__Task goal__: The answer is the line that contains "def denseTile (f" followed by every later line of the entries below, each repeated exactly, and nothing else.

Collected data
────────────────────────────────────────
-- ==== Sys2Proof/Machine/Operands.lean ====
section
/-! DEFINITION. The operand forms a frame carries: the Stolxo header (chapter 3), dense and sparse tiles (chapters 4
and 7) and absence blocks, read from bytes and written to bytes. -/

namespace Sys2Proof.Machine

/-- The header fields of Table 3.1. -/
structure Hdr where
  version : Nat
  cls : Nat
  part : Nat
  group : Nat
  gEpoch : Nat
  hop : Nat
  rank : Nat
  ticket : Nat
  kEpoch : Nat
  owner : Nat
  fmt : Nat
  op : Nat
  flags : Nat
  step : Nat
  tiles : Nat
  first : Nat
  seq : Nat
  digest : Nat
  payLen : Nat
  /-- every reserved bit is zero -/
  clean : Bool
  deriving DecidableEq, Repr

/-- Header word `i`, least significant byte first (R71). -/
def hdrWord (b : Bytes) (i : Nat) : Word := BitVec.ofNat 64 (leAt b (8 * i) 8)

/-- The header of a frame's bytes (R71). -/
def hdrOf (b : Bytes) : Hdr :=
  let w0 := hdrWord b 0
  let w1 := hdrWord b 1
  let w2 := hdrWord b 2
  let w3 := hdrWord b 3
  let w5 := hdrWord b 5
  { version := fld w0 63 60, cls := fld w0 59 56, part := fld w0 55 51, group := fld w0 50 39, gEpoch := fld w0 38 23,
    hop := fld w0 22 15, rank := fld w0 14 0, ticket := fld w1 63 32, kEpoch := fld w1 31 16, owner := fld w1 15 13,
    fmt := fld w1 12 10, op := fld w1 9 6, flags := fld w1 5 1, step := fld w2 63 16, tiles := fld w2 15 0,
    first := fld w3 63 32, seq := fld w3 31 8, digest := (hdrWord b 4).toNat, payLen := fld w5 63 49,
    clean := !bitOf w1 0 && fld w3 7 0 = 0 && fld w5 48 0 = 0 && hdrWord b 6 = 0 && hdrWord b 7 = 0 }

/-- The 64 bytes of a header (R71). -/
def hdrBytes (h : Hdr) : Bytes :=
  wordBytes (pack [(63, 60, h.version), (59, 56, h.cls), (55, 51, h.part), (50, 39, h.group), (38, 23, h.gEpoch),
    (22, 15, h.hop), (14, 0, h.rank)])
  ++ wordBytes (pack [(63, 32, h.ticket), (31, 16, h.kEpoch), (15, 13, h.owner), (12, 10, h.fmt), (9, 6, h.op), (5, 1, h.flags)])
  ++ wordBytes (pack [(63, 16, h.step), (15, 0, h.tiles)])
  ++ wordBytes (pack [(63, 32, h.first), (31, 8, h.seq)])
  ++ wordBytes (reg h.digest)
  ++ wordBytes (pack [(63, 49, h.payLen)])
  ++ zeros 16

/-- Flags of Table 3.4, by their bit in word 1. -/
def flagSatAny (h : Hdr) : Bool := h.flags.testBit 4
def flagLast (h : Hdr) : Bool := h.flags.testBit 3
def flagElastic (h : Hdr) : Bool := h.flags.testBit 2
def flagAbsent (h : Hdr) : Bool := h.flags.testBit 1
def flagSparse (h : Hdr) : Bool := h.flags.testBit 0

/-- The flags field of a header. -/
def mkFlags (satAny last elastic absent sparse : Bool) : Nat :=
  16 * satAny.toNat + 8 * last.toNat + 4 * elastic.toNat + 2 * absent.toNat + sparse.toNat

/-- `DATA`, `SCALE` and `RESULT` are the collective classes (R73). -/
def isCollective (cls : Nat) : Bool := cls = 1 || cls = 2 || cls = 3

/-- The virtual channel of a class (Table 3.2). -/
def classVc (cls : Nat) : Bool := cls = 4 || cls = 5 || cls = 6 || cls = 8

/-- The key use of a frame (Table 3.8), coded as `USE` of Table 5.21. -/
def keyUse (h : Hdr) : Nat :=
  if isCollective h.cls then (if h.hop = 0 && h.cls ≠ 3 then 0 else 1) else 4

/-- The selector of a frame's key: owner, group, or the class code for fabric (12 R365). -/
def keySel (h : Hdr) : Nat :=
  if keyUse h = 0 then h.owner else if keyUse h = 1 then h.group else h.cls

/-- The 96-bit IV of a frame (Table 3.9). -/
def nonceOf (h : Hdr) : BitVec 96 :=
  BitVec.ofNat 96 (low 13 h.step * 2 ^ 83 + low 12 h.group * 2 ^ 71 + low 32 h.ticket * 2 ^ 39 + low 15 h.rank * 2 ^ 24 + low 24 h.seq)

/-- The stream bits of `SEQ`: a lane in bits 23:22 at hop 0, an egress pipe in bits 23:21 otherwise (R88). -/
def streamBits (h : Hdr) : Nat :=
  if isCollective h.cls then (if h.hop = 0 then h.seq / 2 ^ 22 else h.seq / 2 ^ 21) else 0

/-- Credits a frame of a wire length takes (R96). -/
def creditsOf (wire : Nat) : Nat := ceilDiv wire 128

/-- Exclusive-or of a byte string with the keystream (R86). -/
def xorStream (key : Key) (iv : BitVec 96) (l : Bytes) : Bytes :=
  (List.range l.length).map (fun i => l.getD i 0 ^^^ Config.gcmStream key iv i)

/-- The bytes of a sealed frame: header, ciphertext, tag (R70, R86). -/
def sealFrame (key : Key) (h : Hdr) (plain : Bytes) : Bytes :=
  let hb := hdrBytes h
  let ct := xorStream key (nonceOf h) plain
  hb ++ ct ++ beBytes 16 (Config.gcmTag key (nonceOf h) hb ct).toNat

/-- The plaintext of a received frame, where its tag verifies under a key (R86). -/
def openFrame (key : Key) (b : Bytes) : Option Bytes :=
  let h := hdrOf b
  let ct := slice b 64 h.payLen
  if slice b (64 + h.payLen) 16 = beBytes 16 (Config.gcmTag key (nonceOf h) (b.take 64) ct).toNat
  then some (xorStream key (nonceOf h) ct) else none

/-! ### Tiles (chapters 4 and 7) -/

/-- Bits per element of a format (Table 4.2). -/
def fmtBits (f : Nat) : Nat := if f = 0 then 4 else if f = 1 then 8 else if f = 2 then 16 else 32

/-- Size of a dense tile (Table 3.6). -/
def denseSize (f : Nat) : Nat := 8 + 32 * fmtBits f

/-- Most dense tiles in one frame beside an absence block of `ab` bytes (Table 3.6, R161). -/
def tilesFit (f ab : Nat) : Nat := (16384 - ab) / denseSize f

/-- Number of tiles of a collective of `c` elements (R113). -/
def tilesOf (c : Nat) : Nat := ceilDiv c 256

/-- Count of non-padding elements of tile `t` (R115). -/
def liveElems (c t : Nat) : Nat := min 256 (c - 256 * t)

/-- Element `e` of a run of elements at a byte string (R111). -/
def elemAt (f : Nat) (l : Bytes) (e : Nat) : Int :=
  if f = 0 then
    let b := (l.getD (e / 2) 0).toNat
    sInt 4 (if e % 2 = 0 then b % 16 else b / 16)
  else if f = 1 then sInt 8 (l.getD e 0).toNat
  else if f = 2 then sInt 16 (leAt l (2 * e) 2)
  else sInt 32 (leAt l (4 * e) 4)

/-- A run of elements as bytes (R111); an odd `INT4` run leaves the last high nibble zero. -/
def packElems (f : Nat) (vs : List Int) : Bytes :=
  if f = 0 then
    (List.range (ceilDiv vs.length 2)).map (fun i =>
      BitVec.ofNat 8 (uNat 4 (vs.getD (2 * i) 0) + 16 * uNat 4 (vs.getD (2 * i + 1) 0)))
  else (vs.map (fun v => leBytes (fmtBits f / 8) (uNat (fmtBits f) v))).flatten

/-- A tile as read from a payload. -/
structure Tile where
  /-- tile index (R113) -/
  idx : Nat
  /-- `EXP` byte -/
  exp : Nat
  /-- `SAT`, `CLIP`, `NOISE`, `SPARSE`, `SAT` highest -/
  flags : Nat
  delta : Nat
  /-- reserved header bits are zero -/
  clean : Bool
  /-- dense form: 256 elements -/
  vals : List Int
  /-- entries of a sparse tile: element index and value, in order -/
  entries : List (Nat × Int)
  /-- a sparse tile that breaks R228 or the position rules of R229 -/
  badSparse : Bool
  deriving DecidableEq, Repr

/-- `EXP` is a valid tile code (Table 4.3). -/
def expValid (b : Nat) : Bool := b ≠ 0x80 && b ≠ 0x81

/-- Length of a sparse tile of `n` entries (R228). -/
def sparseLen (f n : Nat) : Nat := 16 + 4 * n + ceilDiv (n * fmtBits f) 8 + (8 - (16 + 4 * n + ceilDiv (n * fmtBits f) 8) % 8) % 8

/-- Read one tile of a format at the head of a byte string, its index following `prev`, and the rest of the string. -/
def readTile (f : Nat) (sparse : Bool) (isFirst : Bool) (prev : Nat) (l : Bytes) : Tile × Bytes :=
  let h := BitVec.ofNat 64 (leAt l 0 8)
  let delta := fld h 15 0
  let idx := if isFirst then prev else prev + delta
  let t : Tile := { idx := idx, exp := fld h 63 56, flags := fld h 55 52, delta := delta, clean := fld h 51 16 = 0,
                    vals := [], entries := [], badSparse := false }
  if sparse then
    let cw := leAt l 8 8
    let n := cw % 512
    let ps := (List.range n).map (fun i => leAt l (16 + 4 * i) 4)
    let vl := (l.drop (16 + 4 * n))
    let used := 16 + 4 * n + ceilDiv (n * fmtBits f) 8
    let es := (List.range n).map (fun i => (ps.getD i 0 - 256 * idx, elemAt f vl i))
    let ok := n ≤ 256 && cw / 512 = 0 && l.length ≥ sparseLen f n
      && decide (ps.Pairwise (· < ·)) && ps.all (fun p => 256 * idx ≤ p && p < 256 * idx + 256)
      && (slice l used (sparseLen f n - used)).all (· = 0)
      && (f ≠ 0 || n % 2 = 0 || (vl.getD (n / 2) 0).toNat / 16 = 0)
    ({ t with vals := (List.range 256).map (fun e => ((es.find? (fun x => x.1 = e)).map (·.2)).getD 0),
              entries := es, badSparse := !ok }, l.drop (sparseLen f n))
  else
    ({ t with vals := (List.range 256).map (elemAt f (l.drop 8)) }, l.drop (denseSize f))

/-- The tiles of a payload: `n` of them from index `first` (R113). -/
def readTiles (f : Nat) (sparse : Bool) : Nat → Bool → Nat → Bytes → List Tile × Bytes
  | 0, _, _, l => ([], l)
  | n + 1, isFirst, prev, l =>
    let r := readTile f sparse isFirst prev l
    let rest := readTiles f sparse n false r.1.idx r.2
    (r.1 :: rest.1, rest.2)

/-- The header word of an emitted tile (Table 4.1). -/
def tileHdr (exp flags delta : Nat) : Bytes := wordBytes (pack [(63, 56, exp), (55, 52, flags), (15, 0, delta)])

/-- A dense tile as bytes. -/
def denseTile (f exp flags delta : Nat) (vs : List Int) : Bytes := tileHdr exp flags delta ++ packElems f vs

/-- A sparse tile as bytes (Table 7.3); entries by element index. -/
def sparseTile (f exp flags delta idx : Nat) (es : List (Nat × Int)) : Bytes :=
  padTo 8 (tileHdr exp (flags ||| 1) delta ++ leBytes 8 es.length
    ++ (es.map (fun e => leBytes 4 (256 * idx + e.1))).flatten ++ packElems f (es.map (·.2)))

/-! ### Absence blocks (R81) -/

/-- Size of an absence block of `n` ranks; none for none. -/
def absenceSize (n : Nat) : Nat := if n = 0 then 0 else 8 + 8 * ceilDiv n 4

/-- An absence block at the head of a payload: its ranks and the rest, where it keeps R81. -/
def readAbsence (l : Bytes) : Option (List Nat × Bytes) :=
  let hd := leAt l 0 8
  let n := hd / 2 ^ 48
  let rs := (List.range n).map (fun i => leAt l (8 + 2 * i) 2)
  if 1 ≤ n ∧ n ≤ 4096 ∧ hd % 2 ^ 48 = 0 ∧ absenceSize n ≤ l.length ∧ rs.Pairwise (· < ·) ∧ (∀ r ∈ rs, r < 24576)
      ∧ (slice l (8 + 2 * n) (absenceSize n - (8 + 2 * n))).all (· = 0)
  then some (rs, l.drop (absenceSize n)) else none

/-- An absence block as bytes, empty for no rank. -/
def absenceBlock (rs : List Nat) : Bytes :=
  if rs = [] then [] else padTo 8 (leBytes 8 (rs.length * 2 ^ 48) ++ (rs.map (leBytes 2)).flatten)

end Sys2Proof.Machine
end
────────────────────────────────────────
__Answer below__:
def denseTile (f exp flags delta : Nat) (vs : List Int) : Bytes := tileHdr exp flags delta ++ packElems f vs

/-- A sparse tile as bytes (Table 7.3); entries by element index. -/
def sparseTile (f exp flags delta idx : Nat) (es : List (Nat × Int)) : Bytes :=
  padTo 8 (tileHdr exp (flags ||| 1) delta ++ leBytes 8 es.length
    ++ (es.map (fun e => leBytes 4 (256 * idx + e.1))).flatten ++ packElems f (es.map (·.2)))

/-! ### Absence blocks (R81) -/

/-- Size of an absence block of `n` ranks; none for none. -/
def absenceSize (n : Nat) : Nat := if n = 0 then 0 else 8 + 8 * ceilDiv n 4

/-- An absence block at the head of a payload: its ranks and the rest, where it keeps R81. -/
def readAbsence (l : Bytes) : Option (List Nat × Bytes) :=
  let hd := leAt l 0 8
  let n := hd / 2 ^ 48
  let rs := (List.range n).map (fun i => leAt l (8 + 2 * i) 2)
  if 1 ≤ n ∧ n ≤ 4096 ∧ hd % 2 ^ 48 = 0 ∧ absenceSize n ≤ l.length ∧ rs.Pairwise (· < ·) ∧ (∀ r ∈ rs, r < 24576)
      ∧ (slice l (8 + 2 * n) (absenceSize n - (8 + 2 * n))).all (· = 0)
  then some (rs, l.drop (absenceSize n)) else none

/-- An absence block as bytes, empty for no rank. -/
def absenceBlock (rs : List Nat) : Bytes :=
  if rs = [] then [] else padTo 8 (leBytes 8 (rs.length * 2 ^ 48) ++ (rs.map (leBytes 2)).flatten)

end Sys2Proof.Machine
end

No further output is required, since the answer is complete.